Hime and her three friends, with text: "Meguro River Detective Agency"
Kids tend to create detective agencies on a whim.
The Meguro River Detective Agency should inspect the case of Hime’s Missing Mother

Speculating about the mystery of Mrs. Goto reminds me of the ultimate purpose of most single dad anime, and why the kids tend to be so idealized. The primary affective goal isn’t about the father and the daughter as characters; it’s about their relationship. Specifically, it’s mostly for a male audience to project themselves onto the main character and indulge in the fantasy how nice it would be to have an adorable, obedient daughter. It’s the same kind of energy that gives the world things like father-daughter dances, with an extra layer of abstraction.
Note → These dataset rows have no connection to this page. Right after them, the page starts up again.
-- ==== Sys2Proof/Certificates/Slice0/Obligations.lean ====
section
/-! DEFINITION. The statements for the provers. -/

open Sys2Proof Sys2Proof.Machine

/-- The queue's discipline, which the model's interface asks for (log entry 2). -/
def Obligations.StepRunsFront : Prop :=
  (∀ (s : State) (c : Instr) (rest : List Instr), step { s with pending := c :: rest } = exec c { s with pending := rest }) ∧
  (∀ (s : State) (nbits w : Nat), decodeTableWord nbits w = none ∧ s.withFetchWord nbits w = s)

/-- Every row of the table has an effect in every state. -/
def Obligations.EveryCommandAnswersNext : Prop := ∀ (c : Instr) (s : State), ∃ t, exec c s = .next t

/-- Reset values that the spec states. -/
def Obligations.ResetValues : Prop :=
  State.reset.rd F.STITCH_LEN.CUR = 1 ∧ State.reset.stitchLen = 2048 ∧ State.reset.rd F.STITCH_COUNT.COUNT = 0 ∧
  State.reset.rd F.COBBLER_BOOT_STATUS.GATE_OPEN = 0 ∧ State.reset.cob.boot.stage = .choosing ∧
  (∀ ten, State.reset.groupOf ten = 0) ∧
  (∀ c < 6, ∀ p, State.reset.laceEntry c p = if c = 3 ∧ p % 64 = 63 then 0x8000 else 0x4000) ∧
  (∀ tid < 6144, State.reset.ts tid = tsOff) ∧
  State.reset.rd F.POWER_DOM_CTRL.ON = 2 ^ 58 - 1 ∧ State.reset.rd F.POWER_DOM_STATUS.ON = 2 ^ 58 - 1 ∧
  State.reset.rd F.POWER_THERM_CFG.TRIP_T = 115 ∧ State.reset.rd F.POWER_THERM_CFG.THROTTLE_T = 100 ∧
  State.reset.rd F.GLOBAL_DEVICE_ID.DEVICE = 0x0960 ∧
  (∀ q ∈ eventFifos, (State.reset.fifo q).entries = [] ∧ State.reset.word q.addr = 0) ∧
  State.reset.q.wqs = [] ∧ State.reset.q.cqs = [] ∧ State.reset.cipher.jobs = [] ∧ State.reset.net.pkts = [] ∧ State.reset.yarn.flights = [] ∧
  State.reset.pending = []

/-- R6 to R9, R12 to R16. -/
def Obligations.CsrAccesses : Prop :=
  (∀ (s : State) (who : Requester) (off size cause : Nat) (v : W64), s.reaches who = true → accessFault off size = some cause →
    (∃ t, exec (.csrWrite who off size v) s = .next t ∧ s.regsKept t [⟨0x10, 63, 0⟩, F.GLOBAL_CSR_ERR_CNT.COUNT] ∧ s.csrRecorded t cause off true ∧
      { t with csr := s.csr, latchPf0 := s.latchPf0, latchCob := s.latchCob } = s) ∧
    (∃ t, exec (.csrFaultyRead who off size) s = .next t ∧ s.regsKept t [⟨0x10, 63, 0⟩, F.GLOBAL_CSR_ERR_CNT.COUNT] ∧
      s.csrRecorded t cause off false ∧ t.outs = s.outs ++ [.csrData who off size (2 ^ (8 * size) - 1)])) ∧
  (∀ (s : State) (who : Requester) (off : Nat) (v : W64), s.reaches who = true → off % 4 = 0 → assigned off = false →
    (∃ t, exec (.csrWrite who off 4 v) s = .next t ∧ s.regsKept t [⟨0x10, 63, 0⟩, F.GLOBAL_CSR_ERR_CNT.COUNT] ∧ s.csrRecorded t 3 off true ∧
      { t with csr := s.csr, latchPf0 := s.latchPf0, latchCob := s.latchCob } = s) ∧
    (∃ t, exec (.csrFaultyRead who off 4) s = .next t ∧ s.regsKept t [⟨0x10, 63, 0⟩, F.GLOBAL_CSR_ERR_CNT.COUNT] ∧ s.csrRecorded t 3 off false ∧
      t.outs = s.outs ++ [.csrData who off 4 0])) ∧
  (∀ (s : State) (who w : Requester) (d : RegDesc) (r : Nat) (v set : W64), s.reaches who = true → (w = who ∧ set = 0 ∨ w = .during set who) → r % 4 = 0 → ordinaryReg r = true →
    s.absentReg r = false → findReg (regsAt r) r = some (d, r) → d.width = 32 →
    ∃ t, exec (.csrWrite w r 4 v) s = .next t ∧
      (∀ i < 32, (t.word r).testBit i =
        d.fields.any (fun f => f.mask.testBit i && bitWritten f.acc s.locked ((s.word r).testBit i) (v.getLsbD i && !(f.acc == .w1c && set.getLsbD i)))) ∧
      s.regsKept t [⟨r, 63, 0⟩, ⟨0x10, 63, 0⟩, F.GLOBAL_CSR_ERR_CNT.COUNT] ∧
      (s.locked = true → (∃ f ∈ d.fields, f.acc = .rwl ∧ ∃ i < 32, f.mask.testBit i = true ∧ (s.word r).testBit i ≠ v.getLsbD i) →
        s.csrRecorded t 4 r true) ∧
      ((s.locked = false ∨ ∀ f ∈ d.fields, f.acc = .rwl → ∀ i < 32, f.mask.testBit i = true → (s.word r).testBit i = v.getLsbD i) →
        s.regsKept t [⟨r, 63, 0⟩]) ∧
      { t with csr := s.csr, latchPf0 := s.latchPf0, latchCob := s.latchCob } = s) ∧
  (∀ (s : State) (who by_ : Requester) (d : RegDesc) (r : Nat) (new : W64), s.reaches who = true →
    (by_ = who ∧ new = 0 ∨ by_ = .during new who) → r % 4 = 0 → ordinaryReg r = true →
    s.absentReg r = false → findReg (regsAt r) r = some (d, r) → d.width = 32 →
    (eventFifos.find? (fun q => q.addr == r)) = none → inArray r 0xD01000 0x10 16 = false → inArray r 0x1000400 4 4 = false →
    ∃ t w, exec (.rcRead by_ r 4) s = .next t ∧ t.outs = s.outs ++ [.csrData who r 4 w] ∧
      (∀ f ∈ d.fields, let old := bitsOf (s.word r) f.hi f.lo
        bitsOf w f.hi f.lo = (if f.acc = .wo ∨ f.acc = .rsv then 0 else if f.acc = .rc then old - bitsOf new.toNat f.hi f.lo else old) ∧
        bitsOf (t.word r) f.hi f.lo = if f.acc = .rc then min old (bitsOf new.toNat f.hi f.lo) else old) ∧
      (∀ i < 32, (∀ f ∈ d.fields, f.mask.testBit i = false) → w.testBit i = false ∧ (t.word r).testBit i = (s.word r).testBit i) ∧
      s.regsKept t [⟨r, 63, 0⟩]) ∧
  (∀ (s : State) (who : Requester) (k : Nat), s.reaches who = true → k < 4 →
    ∃ t w, exec (.rcRead who (0x1000400 + 4 * k) 4) s = .next t ∧ t.outs = s.outs ++ [.csrData who (0x1000400 + 4 * k) 4 w] ∧
      (F.CIPHER_SUSP.PEAK k).get w = s.rd (F.CIPHER_SUSP.PEAK k) ∧ (F.CIPHER_SUSP.IN_USE k).get w = s.rd (F.CIPHER_SUSP.IN_USE k) ∧
      t.rd (F.CIPHER_SUSP.PEAK k) = s.rd (F.CIPHER_SUSP.IN_USE k) ∧ s.regsKept t [F.CIPHER_SUSP.PEAK k]) ∧
  (∀ (s : State) (who : Requester) (d : RegDesc) (r : Nat), s.reaches who = true → r % 8 = 0 → ordinaryReg r = true →
    s.absentReg r = false → findReg (regsAt r) r = some (d, r) → findReg (regsAt (r + 4)) (r + 4) = some (d, r) → d.width = 64 →
    d.hwUpdated = true → d.fields.all (fun f => f.acc != .rc) = true → (eventFifos.find? (fun q => q.addr == r)) = none →
    inArray r 0xD01000 0x10 16 = false →
    ∃ t w, exec (.csrLowerHalfRead who r) s = .next t ∧ t.outs = s.outs ++ [.csrData who r 4 (w % 2 ^ 32)] ∧ w = s.shown d r 0 ∧
      t.latchOf who = some (r, w / 2 ^ 32) ∧
      (∀ u : State, u.reaches who = true → u.latchOf who = some (r, w / 2 ^ 32) → u.absentReg r = false →
        ∃ x, exec (.csrLowerHalfRead who (r + 4)) u = .next x ∧ x.outs = u.outs ++ [.csrData who (r + 4) 4 (w / 2 ^ 32)])) ∧
  (∀ (s : State) (who other : Requester) (off : Nat), who ≠ other → (∀ f, other ≠ .fcp f ∧ other ≠ .msix f) → (∀ x o, other ≠ .during x o) →
    ∃ t, exec (.csrLowerHalfRead other off) s = .next t ∧ t.latchOf who = s.latchOf who) ∧
  (∀ (s : State) (f off size : Nat) (v : W64), s.locked = false → exec (.csrWrite (.fcp f) off size v) s = .next s) ∧
  (∀ (s : State) (off size : Nat) (v : W64), s.locked = false → s.cob.boot.stage ≠ .recovery →
    exec (.csrWrite .pf0 off size v) s = .next s ∧ exec (.rcRead .pf0 off size) s = .next s)

/-- R20 to R23, R46, R47, R135: time. That the cycle of an empty queue is the tick is the model's choice (log entry 3). -/
def Obligations.TimeAdvances : Prop :=
  (∀ (s : State) (n : Nat), s.pending = [] → s.held = false → s.pwr.pwrgd = true → s.pwr.tripped = false →
    n = (if s.rd F.POWER_CLK.CUR = 1 then 5 else 4) →
    ∃ t, step s = .next t ∧ t.clk = { cycles := s.clk.cycles + 1, time := s.clk.time + n } ∧
      t.rd F.STITCH_POS.CYCLE = (s.rd F.STITCH_POS.CYCLE + 1) % 2 ^ 14 ∧ t.rd F.STITCH_POS.TURN = s.rd F.STITCH_POS.TURN ∧
      t.rd F.STITCH_COUNT.COUNT = s.rd F.STITCH_COUNT.COUNT ∧ t.mem = s.mem ∧ t.lace = s.lace ∧ t.q = s.q ∧
      (s.rd F.PTP_ADJ.FREQ = 0 → s.net.ptp.acc < 65536 * 1000000000 →
        t.net.ptp.frac = (s.net.ptp.frac + n * 2 ^ 29) % 2 ^ 32 ∧
        t.rd F.PTP_NS.NS = (s.rd F.PTP_NS.NS + (s.net.ptp.frac + n * 2 ^ 29) / 2 ^ 32) % 2 ^ 64)) ∧
  (∀ s : State, s.rd F.STITCH_POS.TURN < 63 →
    (s.rd F.STITCH_POS.TURN + 1) * (1024 * 2 ^ s.rd F.STITCH_LEN.CUR / 64) ≤ s.rd F.STITCH_POS.CYCLE →
    ∃ t, exec .turnStart s = .next t ∧ t.rd F.STITCH_POS.TURN = s.rd F.STITCH_POS.TURN + 1 ∧ s.regsKept t [F.STITCH_POS.TURN] ∧
      { t with csr := s.csr, lace := s.lace } = s ∧ { t.lace with units := s.lace.units, bFree := s.lace.bFree } = s.lace ∧
      (∀ c < 6, ∀ u < 4096, s.lace.bFree = none ∨ instHalf c u = 0 → s.turnFresh t c u) ∧
      (∀ f, s.lace.bFree = some f →
        (f.turn < s.turnNoOf 1 → t.lace.bFree = some { f with turn := s.turnNoOf 1 } ∧ ∀ c < 6, ∀ u < 4096, instHalf c u = 1 → s.turnFresh t c u) ∧
        (s.turnNoOf 1 ≤ f.turn → t.lace.bFree = s.lace.bFree ∧ ∀ c < 6, ∀ u < 4096, instHalf c u = 1 → t.unit c u = s.unit c u))) ∧
  (∀ (s : State) (f : FreeStitch), s.lace.bFree = some f → 0 < f.len →
    f.len * s.stitchOf 1 + s.cycleOf 1 = f.len * f.count + f.phase + (s.clk.cycles - f.since)) ∧
  (∀ s : State, (1024 * 2 ^ s.rd F.STITCH_LEN.CUR : Int) + s.lace.adj ≤ s.rd F.STITCH_POS.CYCLE →
    ∃ t, exec .stitchBoundary s = .next t ∧ t.rd F.STITCH_COUNT.COUNT = (s.rd F.STITCH_COUNT.COUNT + 1) % 2 ^ 64 ∧
      t.rd F.STITCH_POS.SIP = (s.rd F.STITCH_COUNT.COUNT + 1) % 64 ∧ t.rd F.STITCH_POS.TURN = 0 ∧ t.rd F.STITCH_POS.CYCLE = 0 ∧
      s.regsKept t [F.STITCH_COUNT.COUNT, F.STITCH_POS.SIP, F.STITCH_POS.TURN, F.STITCH_POS.CYCLE, F.STITCH_PTP_ERR.ERR,
        F.STITCH_PTP_CTRL.STATE, F.STITCH_PTP_CTRL.UNLOCKED, F.STITCH_PTP_ADJ.SHORTENED, F.STITCH_PTP_ADJ.LENGTHENED] ∧
      { t with csr := s.csr, lace := s.lace } = s ∧ (t.lace.adj = -1 ∨ t.lace.adj = 0 ∨ t.lace.adj = 1) ∧
      (s.rd F.STITCH_PTP_CTRL.EN = 0 → t.lace.adj = 0 ∧ t.rd F.STITCH_PTP_CTRL.STATE = s.rd F.STITCH_PTP_CTRL.STATE) ∧
      (∀ e : Int, s.rd F.STITCH_PTP_CTRL.EN = 1 → s.rd F.STITCH_PTP_CTRL.STATE = 1 → s.rd F.POWER_CLK.CUR = 0 →
        e = phaseError (s.rd F.PTP_NS.NS * 2 ^ 32 + s.net.ptp.frac) (1024 * 2 ^ s.rd F.STITCH_LEN.CUR / 2) ((s.rd F.STITCH_COUNT.COUNT + 1) % 64) →
        t.lace.adj = if 2 ^ 32 < 4 * e then -1 else if 4 * e < -2 ^ 32 then 1 else 0)) ∧
  (∀ s : State, s.rd F.STITCH_POS.CYCLE = 0 → s.rd F.STITCH_POS.TURN = 0 → s.rd F.STITCH_COUNT.COUNT % 64 = 0 → s.lace.periodAt ≠ s.clk.cycles →
    ∃ t, exec .lacingPeriodBoundary s = .next t ∧ t.lace = { s.lace with periodAt := s.clk.cycles } ∧
      { t with csr := s.csr, lace := s.lace } = s ∧ s.regsKept t [F.POWER_STAT.THROTTLED.CNT] ∧
      t.rd F.POWER_STAT.THROTTLED.CNT = (if s.rd F.POWER_CLK.THROTTLE = 1 ∧ s.pwr.clkAt < s.clk.cycles then
        min (s.rd F.POWER_STAT.THROTTLED.CNT + 1) (2 ^ 32 - 1) else s.rd F.POWER_STAT.THROTTLED.CNT)) ∧
  (∀ s : State, s.rd F.STITCH_COUNT.COUNT % 64 ≠ 0 → exec .lacingPeriodBoundary s = .next s)

/-- R26, with R24 and R25 for the boundary that applies or refuses a request. -/
def Obligations.StitchLengthChange : Prop :=
  (∀ (s : State) (v : W32), s.rd F.STITCH_LEN.PENDING = 1 →
    ∃ t, exec (.stitchLenReqWrite v) s = .next t ∧ s.onlyRegs t [F.STITCH_LEN.REJECT] ∧ t.rd F.STITCH_LEN.REJECT = 1) ∧
  (∀ (s : State) (v : W32), s.lace.commit.isSome = true →
    ∃ t, exec (.stitchLenReqWrite v) s = .next t ∧ s.onlyRegs t [F.STITCH_LEN.REJECT] ∧ t.rd F.STITCH_LEN.REJECT = 1) ∧
  (∀ (s : State) (v : W32), s.rd F.STITCH_LEN.PENDING = 0 → s.lace.commit = none → v.toNat / 16 % 4 = s.rd F.STITCH_LEN.CUR →
    ∃ t, exec (.stitchLenReqWrite v) s = .next t ∧ s.onlyRegs t [F.STITCH_LEN.REJECT, F.STITCH_LEN.REQ] ∧
      t.rd F.STITCH_LEN.REQ = s.rd F.STITCH_LEN.CUR ∧ t.rd F.STITCH_LEN.REJECT = (if v.getLsbD 31 then 0 else s.rd F.STITCH_LEN.REJECT)) ∧
  (∀ (s : State) (v : W32), s.rd F.STITCH_LEN.PENDING = 0 → s.lace.commit = none → v.toNat / 16 % 4 ≠ s.rd F.STITCH_LEN.CUR →
    ∃ t, exec (.stitchLenReqWrite v) s = .next t ∧ s.regsKept t [F.STITCH_LEN.REJECT, F.STITCH_LEN.REQ, F.STITCH_LEN.PENDING] ∧
      t.rd F.STITCH_LEN.REQ = v.toNat / 16 % 4 ∧ t.rd F.STITCH_LEN.PENDING = 1 ∧ t.lace = { s.lace with lenReqAt := some s.clk.cycles }) ∧
  (∀ (s : State) (t0 : Nat), s.lace.lenReqAt = some t0 →
    (s.atPeriod = false ∨ s.clk.cycles < t0 + 4096 → exec .stitchLenApply s = .next s) ∧
    (s.atPeriod = true → t0 + 4096 ≤ s.clk.cycles →
      (s.largestWcet ≤ 1024 * 2 ^ s.rd F.STITCH_LEN.REQ / 8 - 16 → s.rd F.STITCH_SYSREQ.MIN ≤ systemCount (s.laceTab 3).active →
        ∃ t, exec .stitchLenApply s = .next t ∧ t.rd F.STITCH_LEN.CUR = s.rd F.STITCH_LEN.REQ ∧ t.rd F.STITCH_LEN.PENDING = 0 ∧
          t.rd F.STITCH_LEN.REQ = s.rd F.STITCH_LEN.REQ ∧ t.rd F.STITCH_LEN.REJECT = s.rd F.STITCH_LEN.REJECT ∧ t.lace.tabs = s.lace.tabs ∧
          t.lace.lenReqAt = none) ∧
      (1024 * 2 ^ s.rd F.STITCH_LEN.REQ / 8 - 16 < s.largestWcet ∨ systemCount (s.laceTab 3).active < s.rd F.STITCH_SYSREQ.MIN →
        ∃ t, exec .stitchLenApply s = .next t ∧ t.rd F.STITCH_LEN.CUR = s.rd F.STITCH_LEN.CUR ∧ t.rd F.STITCH_LEN.PENDING = 0 ∧
          t.rd F.STITCH_LEN.REQ = s.rd F.STITCH_LEN.CUR ∧ t.rd F.STITCH_LEN.REJECT = 1 ∧ t.lace = { s.lace with lenReqAt := none })))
It’s about experiencing the warm fuzzy feels of fatherhood without the messiness and exhaustion of having an actual child.

Sorry, I’m being kind of a downer here. I just got to thinking about why it’s always single dad anime and never single mom or happily married parents anime. Kakushigoto may indulge in a bit of fantasization about the nature of the father-daughter bond, but it’s certainly not the most egregious example, and it’s low on the creepiness factor that haunts some of the worst ones. Its razor-sharp wit and observational humor keep things fresh and funny, and there’s just enough edge to avoid dipping into saccharine territory. It seems likely this one will draw a dedicated following.